NEW DELHI – Next month, India will complete its marathon election. A new government is expected to assume power at the end of May, and, if the polls prove correct, the Bharatiya Janata Party (BJP), which has named Narendra Modi as its prime ministerial candidate, will lead that government.

With India’s sluggish economic performance having rightly dominated the campaign, the question of what foreign policy the new government should pursue remains unanswered. Whatever the specifics, one imperative is clear: India must move beyond its allegiance to the Non-Aligned Movement (NAM).

The muddle that NAM diplomacy causes is perhaps best reflected in the Congress-led Indian government’s recent quasi-endorsement of Russia’s annexation of Crimea. Prime Minister Manmohan Singh and his government appear to have overlooked that China covets Indian territory and may thus be pleased that Russia has set a precedent for a powerful country to thumb its nose at international law and seize part of a neighboring country. It is as if Indian foreign policy has been on autopilot since the 1980’s, when the government almost always adopted a pro-Russia stance.
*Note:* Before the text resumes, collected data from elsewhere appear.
-- ==== Sys2Proof/Tests/Slice0.lean ====
section
/-! SUPPORT. The model's own tests, one step each. Expected bytes are the spec's: W<n> are the source's worked
examples (95_test_vectors.md part 1), "2.x" the derived vectors of its part 2, and bit patterns the `encoding`
column of spec/opcode_table.json. Then one witness for every statement that has hypotheses. -/

namespace Sys2Proof.Tests

open Sys2Proof Sys2Proof.Machine

/-- A state with these items at the port and these answers of the sink, otherwise as after reset. -/
def stateWith (port : List PortItem) (answers : List SinkStatus) : State :=
  { State.reset with port := port, answers := answers }

/-- A next state, if the outcome is one. -/
def after : Host.Outcome State Fault Refusal → Option State
  | .next s => some s
  | _ => none

/-- The refusal, if the outcome is one. -/
def refusal : Host.Outcome State Fault Refusal → Option Refusal
  | .refused r => some r
  | _ => none

/-- The requests recorded in the history of the next state. -/
def requests (o : Host.Outcome State Fault Refusal) : Option (List SinkRequest) :=
  (after o).map (fun s => s.enc.hist.map SinkEvent.request)

/-- What an instruction asks of the sink from reset. -/
def asks (i : Instr) : Option (List SinkRequest) := requests (exec i State.reset)

/-! ### Well-formedness: one ill-formed term for each check -/

theorem test_ill_formed_channel : (Instr.setMasterGain 4 0).wellFormed = false := by decide
theorem test_ill_formed_channel_negative :
    (Instr.setSampleRateOffset (-1) 0).wellFormed = false := by decide
theorem test_ill_formed_gain : (Instr.setTrackGain 0 32768).wellFormed = false := by decide
theorem test_ill_formed_gain_low : (Instr.setTrackGain 0 (-32769)).wellFormed = false := by decide
theorem test_ill_formed_track : (Instr.stopTrack 65536).wellFormed = false := by decide
theorem test_ill_formed_track_negative :
    (Instr.playTrackSolo (-1) 0 true).wellFormed = false := by decide
theorem test_ill_formed_time : (Instr.fadeTrack 0 0 65536 true).wellFormed = false := by decide
theorem test_well_formed_bounds :
    (Instr.fadeTrack 65535 (-32768) 65535 true).wellFormed = true := by decide

/-! ### Decoding: words written out bit by bit from the table's `encoding` -/

theorem test_decode_start : decode [] = .ok .start := by decide
theorem test_decode_setMasterGain :
    decode [0b11110000, 0b10101010, 0b00001000, 0b00000101, 0b00000010, 0b11110110, 0b11111111,
      0b01010101] = .ok (.setMasterGain 2 (-10)) := by decide
theorem test_decode_setSampleRateOffset :
    decode [0b11110000, 0b10101010, 0b00001000, 0b00001100, 0b00000001, 0b10011100, 0b01111111,
      0b01010101] = .ok (.setSampleRateOffset 1 0x7F9C) := by decide
theorem test_decode_playTrackSolo :
    decode [0b11110000, 0b10101010, 0b00001010, 0b00000011, 0b00000000, 0b00101100, 0b00000001,
      0b00000010, 0b00000001, 0b01010101] = .ok (.playTrackSolo 300 2 true) := by decide
theorem test_decode_playTrackPoly :
    decode [0b11110000, 0b10101010, 0b00001010, 0b00000011, 0b00000001, 0b00000000, 0b10000000,
      0b00000011, 0b00000000, 0b01010101] = .ok (.playTrackPoly 32768 3 false) := by decide
theorem test_decode_loadTrack :
    decode [0b11110000, 0b10101010, 0b00001010, 0b00000011, 0b00000111, 0b11111111, 0b00001111,
      0b00000001, 0b00000000, 0b01010101] = .ok (.loadTrack 4095 1 false) := by decide
theorem test_decode_stopTrack :
    decode [0b11110000, 0b10101010, 0b00001010, 0b00000011, 0b00000100, 0b01110000, 0b00010001,
      0b00000000, 0b00000000, 0b01010101] = .ok (.stopTrack 4464) := by decide
theorem test_decode_pauseTrack :
    decode [0b11110000, 0b10101010, 0b00001010, 0b00000011, 0b00000010, 0b11111111, 0b11111111,
      0b00000000, 0b00000000, 0b01010101] = .ok (.pauseTrack 65535) := by decide
theorem test_decode_resumeTrack :
    decode [0b11110000, 0b10101010, 0b00001010, 0b00000011, 0b00000011, 0b11111110, 0b11111111,
      0b00000000, 0b00000000, 0b01010101] = .ok (.resumeTrack 65534) := by decide
theorem test_decode_setTrackLoopOn :
    decode [0b11110000, 0b10101010, 0b00001010, 0b00000011, 0b00000101, 0b00101100, 0b00000001,
      0b00000000, 0b00000000, 0b01010101] = .ok (.setTrackLoopOn 300) := by decide
theorem test_decode_setTrackLoopOff :
    decode [0b11110000, 0b10101010, 0b00001010, 0b00000011, 0b00000110, 0b00101100, 0b00000001,
      0b00000000, 0b00000000, 0b01010101] = .ok (.setTrackLoopOff 300) := by decide
theorem test_decode_stopAllTracks :
    decode [0b11110000, 0b10101010, 0b00000101, 0b00000100, 0b01010101] = .ok .stopAllTracks := by
  decide
theorem test_decode_resumeAllInSync :
    decode [0b11110000, 0b10101010, 0b00000101, 0b00001011, 0b01010101] =
      .ok .resumeAllInSync := by decide
theorem test_decode_setTrackGain :
    decode [0b11110000, 0b10101010, 0b00001001, 0b00001000, 0b00101100, 0b00000001, 0b00000000,
      0b10000000, 0b01010101] = .ok (.setTrackGain 300 (-32768)) := by decide
theorem test_decode_fadeTrack :
    decode [0b11110000, 0b10101010, 0b00001100, 0b00001010, 0b00000101, 0b00000000, 0b10111010,
      0b11111111, 0b11010000, 0b10000111, 0b00000001, 0b01010101] =
      .ok (.fadeTrack 5 (-70) 34768 true) := by decide

/-- R64, R47, R48: words that are no row of the table, each rejected by the field that is wrong. -/
theorem test_decode_rejects_by_name :
    decode [0xF0, 0xAA] = .error .tooShort ∧
    decode [0xF0, 0xAB, 0x05, 0x04, 0x55] = .error .startMarkers ∧
    decode [0xF0, 0xAA, 0x04, 0x04, 0x55] = .error .lengthField ∧
    decode [0xF0, 0xAA, 0x06, 0x04, 0x00, 0x55] = .error .lengthField ∧
    decode [0xF0, 0xAA, 0x05, 0x06, 0x55] = .error .unknownOpcode ∧
    decode [0xF0, 0xAA, 0x0A, 0x03, 0x08, 0x00, 0x00, 0x00, 0x00, 0x55] =
      .error .unknownSubCode ∧
    decode [0xF0, 0xAA, 0x08, 0x05, 0x04, 0x00, 0x00, 0x55] = .error .channelByte ∧
    decode [0xF0, 0xAA, 0x0A, 0x03, 0x00, 0x00, 0x00, 0x00, 0x02, 0x55] = .error .flagsByte ∧
    decode [0xF0, 0xAA, 0x0C, 0x0A, 0x00, 0x00, 0x00, 0x00, 0x00, 0x00, 0x02, 0x55] =
      .error .stopAtEndByte ∧
    decode [0xF0, 0xAA, 0x05, 0x04, 0xAA] = .error .endMarker := by decide

/-! ### What each instruction asks of the sink -/

/-- 2.2 -/
theorem test_exec_start : asks .start = some [.init 57600] := by decide
/-- W5 -/
theorem test_exec_setMasterGain : asks (.setMasterGain 1 (-10)) =
    some [.write [0xF0, 0xAA, 0x08, 0x05, 0x01, 0xF6, 0xFF, 0x55]] := by decide
/-- 2.3: a negative channel, a value above 16 bits -/
theorem test_exec_setMasterGain_wraps : asks (.setMasterGain (-1) 65536) =
    some [.write [0xF0, 0xAA, 0x08, 0x05, 0x03, 0x00, 0x00, 0x55]] := by decide
/-- 2.3 -/
theorem test_exec_setSampleRateOffset : asks (.setSampleRateOffset (-2) 1) =
    some [.write [0xF0, 0xAA, 0x08, 0x0C, 0x02, 0x01, 0x00, 0x55]] := by decide
/-- W6 -/
theorem test_exec_playTrackSolo : asks (.playTrackSolo 300 2 true) =
    some [.write [0xF0, 0xAA, 0x0A, 0x03, 0x00, 0x2C, 0x01, 0x02, 0x01, 0x55]] := by decide
/-- 2.4 -/
theorem test_exec_playTrackSolo_wraps : asks (.playTrackSolo (-1) (-1) true) =
    some [.write [0xF0, 0xAA, 0x0A, 0x03, 0x00, 0xFF, 0xFF, 0x03, 0x01, 0x55]] := by decide
/-- 2.4 -/
theorem test_exec_playTrackPoly : asks (.playTrackPoly 0 7 false) =
    some [.write [0xF0, 0xAA, 0x0A, 0x03, 0x01, 0x00, 0x00, 0x03, 0x00, 0x55]] := by decide
/-- 2.4 -/
theorem test_exec_loadTrack : asks (.loadTrack 2 5 true) =
    some [.write [0xF0, 0xAA, 0x0A, 0x03, 0x07, 0x02, 0x00, 0x01, 0x01, 0x55]] := by decide
/-- 2.4 -/
theorem test_exec_stopTrack : asks (.stopTrack 70000) =
    some [.write [0xF0, 0xAA, 0x0A, 0x03, 0x04, 0x70, 0x11, 0x00, 0x00, 0x55]] := by decide
/-- 2.4 -/
theorem test_exec_pauseTrack : asks (.pauseTrack 300) =
    some [.write [0xF0, 0xAA, 0x0A, 0x03, 0x02, 0x2C, 0x01, 0x00, 0x00, 0x55]] := by decide
/-- 2.4 -/
theorem test_exec_resumeTrack : asks (.resumeTrack (-2)) =
    some [.write [0xF0, 0xAA, 0x0A, 0x03, 0x03, 0xFE, 0xFF, 0x00, 0x00, 0x55]] := by decide
/-- 2.4 -/
theorem test_exec_setTrackLoopOn : asks (.setTrackLoopOn 300) =
    some [.write [0xF0, 0xAA, 0x0A, 0x03, 0x05, 0x2C, 0x01, 0x00, 0x00, 0x55]] := by decide
/-- 2.4 -/
theorem test_exec_setTrackLoopOff : asks (.setTrackLoopOff 300) =
    some [.write [0xF0, 0xAA, 0x0A, 0x03, 0x06, 0x2C, 0x01, 0x00, 0x00, 0x55]] := by decide
/-- W3 -/
theorem test_exec_stopAllTracks : asks .stopAllTracks =
    some [.write [0xF0, 0xAA, 0x05, 0x04, 0x55]] := by decide
/-- W4 -/
theorem test_exec_resumeAllInSync : asks .resumeAllInSync =
    some [.write [0xF0, 0xAA, 0x05, 0x0B, 0x55]] := by decide
/-- 2.6 -/
theorem test_exec_setTrackGain : asks (.setTrackGain (-1) 40000) =
    some [.write [0xF0, 0xAA, 0x09, 0x08, 0xFF, 0xFF, 0x40, 0x9C, 0x55]] := by decide
/-- W7 -/
theorem test_exec_fadeTrack : asks (.fadeTrack 5 50 2000 true) =
    some [.write [0xF0, 0xAA, 0x0C, 0x0A, 0x05, 0x00, 0x32, 0x00, 0xD0, 0x07, 0x01, 0x55]] := by
  decide
/-- 2.6 -/
theorem test_exec_fadeTrack_time : asks (.fadeTrack 1 0 70000 false) =
    some [.write [0xF0, 0xAA, 0x0C, 0x0A, 0x01, 0x00, 0x00, 0x00, 0x70, 0x11, 0x00, 0x55]] := by
  decide
/-- W1, and 2.1 for negative channels -/
theorem test_chan : [0, 3, 4, 255, -1, -4, -5, 256].map chan =
    ([0, 3, 0, 3, 3, 0, 3, 0] : List Byte) := by decide

/-- R60, R67: the row each operation selects, its operands in the source's order. -/
theorem test_command_rows :
    [Cmd.start, .setMasterGain 1 2, .playTrackSolo 1 2 true, .playTrackPoly 1 2 false,
      .loadTrack 1 2 true, .stopTrack 1, .pauseTrack 2].map Cmd.toInstr =
      [.start, .setMasterGain 1 2, .playTrackSolo 1 2 true, .playTrackPoly 1 2 false,
        .loadTrack 1 2 true, .stopTrack 1, .pauseTrack 2] ∧
    [Cmd.resumeTrack 3, .setTrackLoop 4 true, .setTrackLoop 4 false, .stopAllTracks,
      .resumeAllInSync, .setTrackGain 1 2, .fadeTrack 1 2 3 true,
      .setSampleRateOffset 1 2].map Cmd.toInstr =
      [.resumeTrack 3, .setTrackLoopOn 4, .setTrackLoopOff 4, .stopAllTracks,
        .resumeAllInSync, .setTrackGain 1 2, .fadeTrack 1 2 3 true,
        .setSampleRateOffset 1 2] := by decide

/-! ### Steps -/

/-- 2.7, a failed write: `pos`, `hist`, `wireKnown` and the status returned. -/
theorem test_step_failed_write :
    (after (step (stateWith [.cmd .stopAllTracks] [.err .some]))).map
      (fun s => (s.enc, s.returned, s.port)) =
    some ({ pos := 1, hist := [.write [0xF0, 0xAA, 0x05, 0x04, 0x55] (.err .some)],
            wireKnown := false }, some (.err .some), []) := rfl
/-- 2.7, an accepted write after the line is lost (P4): `wireKnown` stays false. -/
theorem test_step_accepted_write_after_failure :
    (after (exec .resumeAllInSync
      { stateWith [] [.ok] with enc := { pos := 2, hist := [], wireKnown := false } })).map
      (fun s => (s.enc.wireKnown, s.enc.pos, wire s.enc.hist)) =
    some (false, 3, [0xF0, 0xAA, 0x05, 0x0B, 0x55]) := by decide
/-- 2.2, a failed `start` (P5): `wireKnown` stays true and the wire empty. -/
theorem test_step_failed_start :
    (after (step (stateWith [.cmd .start] [.err .some]))).map
      (fun s => (s.enc.wireKnown, s.enc.hist, s.returned, wire s.enc.hist)) =
    some (true, [.init 57600 (.err .some)], some (.err .some), []) := rfl
/-- A table word at the port is the first instruction after reset. -/
theorem test_step_table_word :
    requests (step (State.reset.withFetchWord 40 0x550405AAF0)) =
      some [.write [0xF0, 0xAA, 0x05, 0x04, 0x55]] ∧
    decodeTableWord 40 0x550405AAF0 = some .stopAllTracks ∧
    requests (step (State.reset.withFetchWord 0 0)) = some [.init 57600] ∧
    decodeTableWord 0 0 = some .start := by decide
theorem test_step_refuses_bad_table_word :
    refusal (step (stateWith [.tableWord [0xF0, 0xAA, 0x05, 0x06, 0x55]] [])) =
      some (.badTableWord .unknownOpcode) := by decide
theorem test_step_refuses_overlap :
    refusal (step (stateWith [.overlap .start .stopAllTracks] [])) =
      some .overlappingCommands := by decide

/-! ### Text (R68) -/

theorem test_parse_setMasterGain :
    parseCommand "setMasterGain(1, -10)".toList = some (.setMasterGain 1 (-10)) := by decide
theorem test_parse_hex :
    parseCommand "playTrackSolo(0x12c, 2, true)".toList = some (.playTrackSolo 300 2 true) := by
  decide
theorem test_parse_negative_hex :
    parseCommand "setSampleRateOffset(4,-0x64)".toList = some (.setSampleRateOffset 4 (-100)) := by
  decide
theorem test_parse_rejects_internal_routine :
    parseCommand "buildTrackControlFrame(1, 0, 0, 0)".toList = none := by decide
theorem test_parse_program :
    parseProgram "start()\nsetTrackLoop(300, false)\n".toList =
      some [.start, .setTrackLoop 300 false] := by decide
The reality is that the NAM was never particularly effective at keeping India out of conflict, as the wars with China and Pakistan in 1962, 1965, and 1971 clearly demonstrated. In 1971, it was the Soviet Union’s support, rather than that of the NAM, that helped India to overcome the refugee crisis caused by Pakistan’s genocide in Bangladesh. Likewise, in 1999, India relied on American intervention to pressure Pakistan to end its aggression around the Himalayan town of Kargil.

Given this track record, how can old NAM diplomacy be expected to resolve the foreign-policy challenges that India faces, especially at a time when China and Pakistan are uniting to confront India?
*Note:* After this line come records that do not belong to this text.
/-- R146: `SETHI`. -/
def Obligations.SethiWritesHi : Prop :=
  ∀ s : State, s.seq = .b1 → s.portC = s.cfg.portId →
    exec .sethi s =
      .next { s with port := s.hi, ev := s.ev ++ [.wr s.cyc s.hi], cyc := s.cyc + s.cfg.w, seq := .b2 }

/-- The model's choice (log 12): a port operation whose `PORT_C` does not name the one port register is refused. -/
def Obligations.PortAccessNeedsTheCachedIdentity : Prop :=
  ∀ s : State, s.portC ≠ s.cfg.portId →
    exec .snap s = .refused .portNotNamed ∧ exec .setlo s = .refused .portNotNamed ∧
    exec .sethi s = .refused .portNotNamed ∧ (s.tbit = false → exec .cdrop s = .refused .portNotNamed)

/-- 40_timing_and_delay.md R127, R128: `DELAY N` takes exactly `N` cycles and changes nothing else; `DELAY 0` changes
nothing but `SEQ`. The counter `DLY` is zero when a micro-operation issues (10_state.md R29). -/
def Obligations.DelayTakesExactlyNCycles : Prop :=
  ∀ (s : State) (n : Nat), s.dly = 0 →
    exec (.delay n) s = .next { s with cyc := s.cyc + n, seq := nextSeq s.seq } ∧
    exec (.delay 0) s = .next { s with seq := nextSeq s.seq }

/-- 42_bit_encoder.md R162: `TESTB k`, and the `k` of each position. -/
def Obligations.TestbReadsOneBit : Prop :=
  (∀ (s : State) (k : Nat), s.seq = .b3 → k < 8 →
    exec (.testb k) s = .next { s with tbit := s.cur.getLsbD k, cyc := s.cyc + s.cfg.b, seq := .b4 }) ∧
  (∀ (p : Params) (j : BitIndex),
    uopAt p .b3 j = some (.testb (if p.strategy = .unrolled then 7 - j.val else 7)))

/-- R163: `CDROP` writes `LO` when the bit is 0 and writes nothing when it is 1; the same cycles either way. -/
def Obligations.CdropDropsOnlyAZero : Prop :=
  ∀ s : State, s.seq = .b4 →
    (s.tbit = false → s.portC = s.cfg.portId → exec .cdrop s =
      .next { s with port := s.lo, ev := s.ev ++ [.wr s.cyc s.lo], cyc := s.cyc + s.cfg.w, seq := .b5 }) ∧
    (s.tbit = true → exec .cdrop s = .next { s with cyc := s.cyc + s.cfg.w, seq := .b5 })

/-- R166: `SHIFT` moves `CUR` left by one and counts the bit; with the unrolled strategy the same position only counts the
bit, in zero cycles. -/
def Obligations.ShiftAdvancesTheByte : Prop :=
  ∀ s : State, s.seq = .b8 → s.j ≠ 7 →
    exec .shift s = .next { s with cur := s.cur <<< 1, j := s.j + 1, cyc := s.cyc + s.cfg.adjBit, seq := .b1 } ∧
    (s.cfg.strategy = .unrolled → s.dueMove = none → step s = .next { s with j := s.j + 1, seq := .b1 })

/-- R167, R168: the loads of `NEXT` and `FIRST`: the same but for their latency; nothing is read when no byte is left; a
byte the host does not own raises `FrameOutOfBounds`. -/
def Obligations.FirstAndNextLoadOneByte : Prop :=
  ∀ s : State,
    (s.rem ≠ 0 → s.mem.read s.ptr = none →
      exec .first s = .fault .frameOutOfBounds ∧ exec .next s = .fault .frameOutOfBounds) ∧
    (s.rem = 0 →
      exec .first s = .next { s with seq := .f4, cyc := s.cyc + s.cfg.lLoad } ∧
      exec .next s = .next { s with seq := .f4, cyc := s.cyc + s.cfg.adjLast }) ∧
    (∀ v : Byte, s.rem ≠ 0 → s.ptr + s.rem ≤ 2 ^ s.cfg.addrW → s.mem.read s.ptr = some v →
      exec .first s = .next { s with
        cur := v, ptr := (s.ptr + 1) % 2 ^ s.cfg.addrW, rem := s.rem - 1, j := 0, seq := .b1,
        ev := s.ev ++ [.rd s.cyc s.ptr], cyc := s.cyc + s.cfg.lLoad } ∧
      exec .next s = .next { s with
        cur := v, ptr := (s.ptr + 1) % 2 ^ s.cfg.addrW, rem := s.rem - 1, j := 0, seq := .b1,
        ev := s.ev ++ [.rd s.cyc s.ptr], cyc := s.cyc + s.cfg.adjLast })

/-- 20_memory.md R63, R73: a load of a byte the host does not own faults; so does the load of a frame that would wrap the
address space (that it is the first load: the model's choice, log 6). -/
def Obligations.LoadsOutsideTheFrameFault : Prop :=
  ∀ s : State, s.rem ≠ 0 → s.mem.read s.ptr = none ∨ 2 ^ s.cfg.addrW < s.ptr + s.rem →
    exec .first s = .fault .frameOutOfBounds ∧ exec .next s = .fault .frameOutOfBounds

/-- 43_frame_transmitter.md R191, R192: the atomic bracket: `IE` is written 0 and 1 whatever it was, and nothing saves it. -/
def Obligations.AtomicBracketWritesIe : Prop :=
  ∀ s : State,
    (s.seq = .f0 → exec .aenter s =
      .next { s with ie := false, ev := s.ev ++ [.ie s.cyc false], cyc := s.cyc + s.cfg.lEnter, seq := .f1 }) ∧
    exec .aleave s =
      .next { s with ie := true, ev := s.ev ++ [.ie s.cyc true], cyc := s.cyc + s.cfg.lLeave, seq := .idle }

/-! ### The whole machine -/

/-- 10_state.md R30: the position names the micro-operation that issues next; there are seventeen groups of positions, and
nothing issues at `IDLE` and at `(B8, j)`, `j < 7`, unrolled. -/
def Obligations.EachPositionNamesItsMicroOperation : Prop :=
  ∀ (p : Params) (j : BitIndex),
    uopAt p .idle j = none ∧ uopAt p .i0 j = some .dirout ∧ uopAt p .i1 j = some .cache ∧ uopAt p .a0 j = some .nop ∧
    uopAt p .f0 j = some .aenter ∧ uopAt p .f1 j = some .snap ∧ uopAt p .f2 j = some .setlo ∧
    uopAt p .f3 j = some .first ∧ uopAt p .b1 j = some .sethi ∧ (∃ n, uopAt p .b2 j = some (.delay n)) ∧
    (∃ k, k < 8 ∧ uopAt p .b3 j = some (.testb k)) ∧ uopAt p .b4 j = some .cdrop ∧
    (∃ n, uopAt p .b5 j = some (.delay n)) ∧ uopAt p .b6 j = some .setlo ∧ (∃ n, uopAt p .b7 j = some (.delay n)) ∧
    (j = 7 → uopAt p .b8 j = some .next) ∧ (j ≠ 7 → p.strategy = .byteLoop → uopAt p .b8 j = some .shift) ∧
    (j ≠ 7 → p.strategy = .unrolled → uopAt p .b8 j = none) ∧ uopAt p .f4 j = some .aleave

/-- A step runs the instruction: the micro-operation of the position (R30), or the presented command (R210); at the end of
an unrolled bit (log 22) and while waiting (log 8) it does only what is said here; a number that is no command word is
refused (log 16). -/
def Obligations.StepRunsTheIssuedInstruction : Prop :=
  (∀ (s : State) (u : MicroOp), s.dueMove = none → s.seq ≠ .idle → uopAt s.cfg.toParams s.seq s.j = some u →
    step s = exec u.instr s) ∧
  (∀ (s : State) (i : Instr), s.dueMove = none → s.seq = .idle → s.presents i → step s = exec i s) ∧
  (∀ s : State, s.dueMove = none → s.seq ≠ .idle → uopAt s.cfg.toParams s.seq s.j = none → step s = .next s.bitEnd) ∧
  (∀ s : State, s.dueMove = none → s.seq = .idle → (∀ c, s.cmds.head? = some c → s.cyc < c.since) →
    step s = .next { s with cyc := s.cyc + 1 }) ∧
  (∀ (s : State) (c : Presented) (rest : List Presented) (e : DecodeError), s.dueMove = none → s.seq = .idle →
    s.cmds = c :: rest → c.since ≤ s.cyc → decodeCommand s.cfg.toParams c.word = .error e →
    step s = .refused (.malformedCommand e))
The most pressing threat to India’s peace lies on its borders, especially the Himalayan border with China, the world’s longest disputed frontier – not least because uncertainty there facilitates inflows of terrorist forces bent on undermining India’s territorial integrity and sowing seeds of ethnic and religious conflict. While India has fought terrorism longer than any other country, the problem now affects the entire region, including Afghanistan, China, and Pakistan.

With Islamist terrorism spilling across its borders, India can no longer leave the turmoil in the Arab world to others to manage. Instead, it must take an active role in efforts to contain and ameliorate it – and that means developing new strategic alliances. Just as terrorists have created a kind of multilateral offensive, the countries that they threaten must construct a multilateral defense.

For starters, India should welcome – and foster – the thaw in relations between the US and Iran. Given that both countries are friends of India, and that all three share many strategic interests, a nimble Indian government has an opening to help facilitate a diplomatic rapprochement.

Meanwhile, a strategic alliance that supports peace in the Indian and Pacific Ocean region – for example, among India, the US, Japan, South Korea, Australia, and Vietnam – could be shaped quietly and calmly, without impeding any of the partners’ ability to establish economic ties with third parties, including China. India must also work vigorously to renew its relationships in Southeast Asia, where it risks abandoning the field to China.

At the same time, India must develop a strategic understanding with China, Russia, and the US concerning the jihadist explosion in Pakistan, Afghanistan, and the Central Asian countries. Such an understanding would, of course, have rough edges, with India, Russia, and China simultaneously competing for influence in Afghanistan. Nonetheless, some sort of accord, whatever its gritty nuances, is both possible and necessary, given that preventing Afghanistan from relapsing into civil war or again becoming an export base for terrorism is in everyone’s interest, including Pakistan’s.

India’s next government must also nurture the country’s partnership with the US. Until recently, the bilateral relationship has tended to be guided by a transatlantic, trans-Eurasian perspective, while ignoring the trans-Pacific option. But India, blocked to its west by Pakistan, is increasingly looking east for trade and strategic partnerships. As it explores these possibilities, it can work with the US to shape a common perspective in Central Asia.

As for Pakistan, India’s NAM-driven inaction has given its nemesis the upper hand in isolating India strategically. This is extraordinary, given that Pakistan is the region’s principal protector of terrorist forces – and has now, sadly, become the victim of its home-grown militants.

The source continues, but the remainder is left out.